/-- A map other than the spec's defaults, in a machine at its ADD; a byte it does not have; a stopped machine. -/
theorem witness_EveryValidOpcodeMapHasItsStep :
    otherMap.Valid ∧ otherMap ≠ opcodes ∧
    ((atOpcode 0xA7#8 0xF4#8).running = true ∧
      decode otherMap [Memory.read (atOpcode 0xA7#8 0xF4#8).mem (atOpcode 0xA7#8 0xF4#8).pc,
        Memory.read (atOpcode 0xA7#8 0xF4#8).mem ((atOpcode 0xA7#8 0xF4#8).pc + 1#8),
        Memory.read (atOpcode 0xA7#8 0xF4#8).mem ((atOpcode 0xA7#8 0xF4#8).pc + 2#8)] = .ok (.add 1 0, [])) ∧
    (atZero.running = true ∧ ∀ k, otherMap.byte k ≠ Memory.read atZero.mem atZero.pc) ∧
    State.reset.running = false :=
  ⟨by decide, by decide, ⟨rfl, by decide⟩, ⟨rfl, fun k => by cases k <;> decide⟩, rfl⟩

/-- A launched image, whose run ends, at its first step and after it. -/
theorem witness_RunEndsOnceInOneOfTwoWaysOrNever :
    ∃ s, launch [0x01#8] = some s ∧ (runFor opcodes 1 s).running = false ∧
      RunEndsIn opcodes [0x01#8] (runFor opcodes 1 s) ∧ ∃ t, RunEndsIn opcodes [] t :=
  ⟨_, rfl, rfl, ⟨_, 1, rfl, rfl, rfl⟩, _, _, 1, rfl, rfl, rfl⟩

theorem witness_SomeRunDoesNotEnd : opcodes.Valid ∧ otherMap.Valid := by decide

/-- The largest image there is, and a launched one. -/
theorem witness_NoPathFromTheEndBackToARun :
    (List.replicate 256 0x01#8).length ≤ 256 ∧ opcodes.Valid ∧ ∃ s, launch [0x01#8] = some s :=
  ⟨by simp [-List.reduceReplicate], by decide, _, rfl⟩

theorem witness_EveryLaunchedRunMeetsTheInvariant : ∃ s, launch [0x01#8] = some s := ⟨_, rfl⟩

theorem witness_LdiLoadsTheImmediate : opcodes.Valid ∧ (latched opcodes.ldi).ir = opcodes.ldi := by decide

theorem witness_PrnEmitsTheRegister : opcodes.Valid ∧ (latched opcodes.prn).ir = opcodes.prn := by decide

theorem witness_HltClearsTheRunFlag : opcodes.Valid ∧ (latched opcodes.hlt).ir = opcodes.hlt := by decide

theorem witness_AddWritesTheSum : opcodes.Valid ∧ (latched opcodes.add).ir = opcodes.add := by decide

theorem witness_MulWritesTheProduct : opcodes.Valid ∧ (latched opcodes.mul).ir = opcodes.mul := by decide

/-- With a canonical memory, and a byte beside the address stored to. -/
theorem witness_PushStoresAtTheDecrementedPointer :
    opcodes.Valid ∧ (latched opcodes.push).ir = opcodes.push ∧ Memory.wf (latched opcodes.push).mem = true ∧
      (latched opcodes.push).pushAddr = 0xF3#8 ∧ (0xF4#8 : Byte) ≠ 0xF3#8 := by decide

◇ ◇ ◇ ◇

§ Task details
The lines to extract from the data above begin with the line containing "State.reset.running = false" and end with the line containing "theorem witness_PrnEmitsTheRegister : opcodes.Valid". Extract them exactly, including both.

§ Problem solution
    State.reset.running = false :=
  ⟨by decide, by decide, ⟨rfl, by decide⟩, ⟨rfl, fun k => by cases k <;> decide⟩, rfl⟩

/-- A launched image, whose run ends, at its first step and after it. -/
theorem witness_RunEndsOnceInOneOfTwoWaysOrNever :
    ∃ s, launch [0x01#8] = some s ∧ (runFor opcodes 1 s).running = false ∧
      RunEndsIn opcodes [0x01#8] (runFor opcodes 1 s) ∧ ∃ t, RunEndsIn opcodes [] t :=
  ⟨_, rfl, rfl, ⟨_, 1, rfl, rfl, rfl⟩, _, _, 1, rfl, rfl, rfl⟩

theorem witness_SomeRunDoesNotEnd : opcodes.Valid ∧ otherMap.Valid := by decide

/-- The largest image there is, and a launched one. -/
theorem witness_NoPathFromTheEndBackToARun :
    (List.replicate 256 0x01#8).length ≤ 256 ∧ opcodes.Valid ∧ ∃ s, launch [0x01#8] = some s :=
  ⟨by simp [-List.reduceReplicate], by decide, _, rfl⟩

theorem witness_EveryLaunchedRunMeetsTheInvariant : ∃ s, launch [0x01#8] = some s := ⟨_, rfl⟩

theorem witness_LdiLoadsTheImmediate : opcodes.Valid ∧ (latched opcodes.ldi).ir = opcodes.ldi := by decide

theorem witness_PrnEmitsTheRegister : opcodes.Valid ∧ (latched opcodes.prn).ir = opcodes.prn := by decide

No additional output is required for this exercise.